Briggs replies to me: ” Not so. She can guarantee a score of 4 (if N = 8 ) by just saying ‘tea first’ every time, even though she knows there are only four tea-first cups.”

No true gentleman would do so.

The person who says that 3, or 5, or any other number than 4 of the offered cups is “milk in first” is necessarily implying that the gentleman pouring is a liar.
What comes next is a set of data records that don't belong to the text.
-- ==== Sys2Proof/Machine/BenchRegs.lean ====
section
/-!
DEFINITION. The bench map: which register lies where, what it reads and what a write does, what each bench state lets through (22; 04 R94).
-/

namespace Sys2Proof.Machine

/-! ### What lies where (22 Table 1, Tables 4–15) -/

/-- Low and high dwords of a PAIR register that lies at a multiple of 8. -/
def pairAt (o : Nat) : RegKind := if o % 8 = 0 then .low else .high

/-- The RING block of one ring (22 Table 14). -/
def ringKind (o : Nat) : RegKind :=
  if o < 0x08 then pairAt o
  else if o < 0x10 then .word
  else if o < 0x18 then pairAt o
  else if o < 0x28 then .word
  else if o < 0x30 then pairAt o
  else if o < 0x3C then .word
  else if 0x40 ≤ o ∧ o < 0x58 then pairAt o
  else .hole

/-- The blocks below the rings, by block number (22 Tables 4–13). -/
def blockKind (block o : Nat) : RegKind :=
  match block with
  | 0 => if o < 8 then .word else if o < 0x10 then pairAt o else if 0x40 ≤ o ∧ o < 0x48 then .wide
    else if 0x48 ≤ o ∧ o < 0x58 then .word else if 0x80 ≤ o ∧ o < 0xB0 then .word else .hole
  | 1 => if o < 8 then pairAt o else if o < 0x1C then .word else .hole
  | 2 => if o < 0x10 then pairAt o else if o < 0x18 then .word else .hole
  | 3 => if o < 8 ∨ o = 0x10 ∨ (0x20 ≤ o ∧ o < 0x60) then .word else .hole
  | 4 => if o < 0x80 then .word else .hole
  | 5 => if o = 0 ∨ o = 0x10 ∨ o = 0x14 ∨ o = 0x20 then .word else .hole
  | 6 => if o = 0 ∨ (0x10 ≤ o ∧ o < 0x40) then .word else .hole
  | 7 => if o < 8 then pairAt o else if o < 0x1C then .word else .hole
  | 8 => if o < 0x60 then pairAt o else .hole
  | _ => .hole

/-- What stands at a dword of a bench's map: the registers of absent rings and their doorbells are dead (22 R593). -/
def State.benchKind (s : State) (b o : Nat) : RegKind :=
  let there : Nat → Bool := fun r => decide (r < (s.bench b).ringCount)
  if o < 0x1000 then blockKind (o / 0x100) (o % 0x100)
  else if o < 0x2000 then
    let k := ringKind (o % 0x100)
    if there ((o - 0x1000) / 0x100) then k else k.deadened
  else if o < 0x2040 then (if there ((o - 0x2000) / 4) then .word else .dead false)
  else if 0x3000 ≤ o ∧ o < 0x3200 then .word
  else if 0x3800 ≤ o ∧ o < 0x3808 then .wide
  else .hole

/-! ### What it reads -/

/-- The BENCH block (22 Tables 4–6). -/
def State.benchWord (s : State) (b o : Nat) : BitVec 32 :=
  let x := s.bench b
  let c := x.counters
  match o with
  | 0x00 => s.benchStatus b
  | 0x04 => s.benchInfo b
  | 0x08 => lo32 x.bar2Base
  | 0x0C => hi32 x.bar2Base
  | 0x40 => lo32 x.limits.dieMem
  | 0x44 => hi32 x.limits.dieMem
  | 0x48 => x.limits.billet
  | 0x4C => x.limits.rateCap
  | 0x50 => word [(0, x.limits.channels.toNat), (16, x.limits.cores.toNat)]
  | 0x80 => c.badAccess
  | 0x84 => c.bar2Miss
  | 0x88 => c.holdCause
  | 0x8C => c.faultWait
  | 0x90 => c.noticeLost
  | 0x94 => c.attachFail
  | 0x98 => c.claimFail
  | 0x9C => c.peerDrop
  | 0xA0 => c.peerRid
  | 0xA4 => c.peerPoison
  | 0xA8 => c.peerErr
  | 0xAC => word [(0, c.freeTwice.toNat), (16, c.notOwner.toNat)]
  | _ => 0

/-- The NOTICE block (22 Table 7). -/
def NoticeQ.word (q : NoticeQ) (o : Nat) : BitVec 32 :=
  match o with
  | 0x00 => lo32 q.base
  | 0x04 => hi32 q.base
  | 0x08 => q.log2.setWidth 32
  | 0x0C => q.head
  | 0x10 => q.tail
  | 0x14 => q.ctrl
  | 0x18 => q.seq
  | _ => 0

/-- The EVT block (22 Table 9). -/
def State.eventWord (s : State) (b o : Nat) : BitVec 32 :=
  if o = 0 then Machine.word [(0, (s.bench b).tokenDone.toNat)]
  else if o = 4 then (s.bench b).lastToken.setWidth 32
  else if o < 0x20 then 0
  else if o < 0x40 then s.eventHeld b ((o - 0x20) / 4)
  else s.eventLevel b ((o - 0x40) / 4)

/-- The PACE block (22 Table 10). -/
def State.paceWord (s : State) (b o : Nat) : BitVec 32 :=
  let p := s.paceSlot b (o / 0x10)
  match o % 0x10 with
  | 0x0 => p.word
  | 0x4 => p.period
  | 0x8 => Machine.word [(0, p.arm.toNat)]
  | _ => 0

/-- The SEAL block (22 Table 12). -/
def State.sealWord (s : State) (b o : Nat) : BitVec 32 :=
  if o = 0 then (s.bench b).sealSelect.setWidth 32 else
  match s.sealNamed b with
  | some i => (s.stream i).dword ((o - 0x10) / 4)
  | none => 0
The upshot of this is to rule out “7” correct, and agree ,actually, that in the experiment as described the lady must identify all 8 cups correctly to out-perform the expected no-skill result; which for me, by experiment, is 6.

12. SteveBrooklineMA

I have a simple question. A Lady walks into a room containing a bag of a million numbered marbles. “I’ll pull out number 526218!” she declares, then reaches into the bag without looking and indeed pulls out marble 526218. “Amazing!” says a statistician nearby, “the odds of pulling that marble out were 1 in a million!” A Gentlemen walks into the room, reaches into the bag, and pulls out marble 128245. “Amazing!” says a statistician nearby, “the odds of pulling that marble out were 1 in a million!” Looking at these events, we think what the Gentleman did wasn’t amazing at all, he didn’t say which marble he was going to pull out beforehand. But what is the difference from the perspective of the statistician? How should the statistician’s analysis be different for the Gentleman and the Lady? From a hypothesis testing perspective, how would a statistician test if the Gentlemen has the special ability to pick marble 128245 out of a bag, based on the single event described? How would it be different than testing the hypothesis that the Lady has the ability to pick out a ball she identifies beforehand?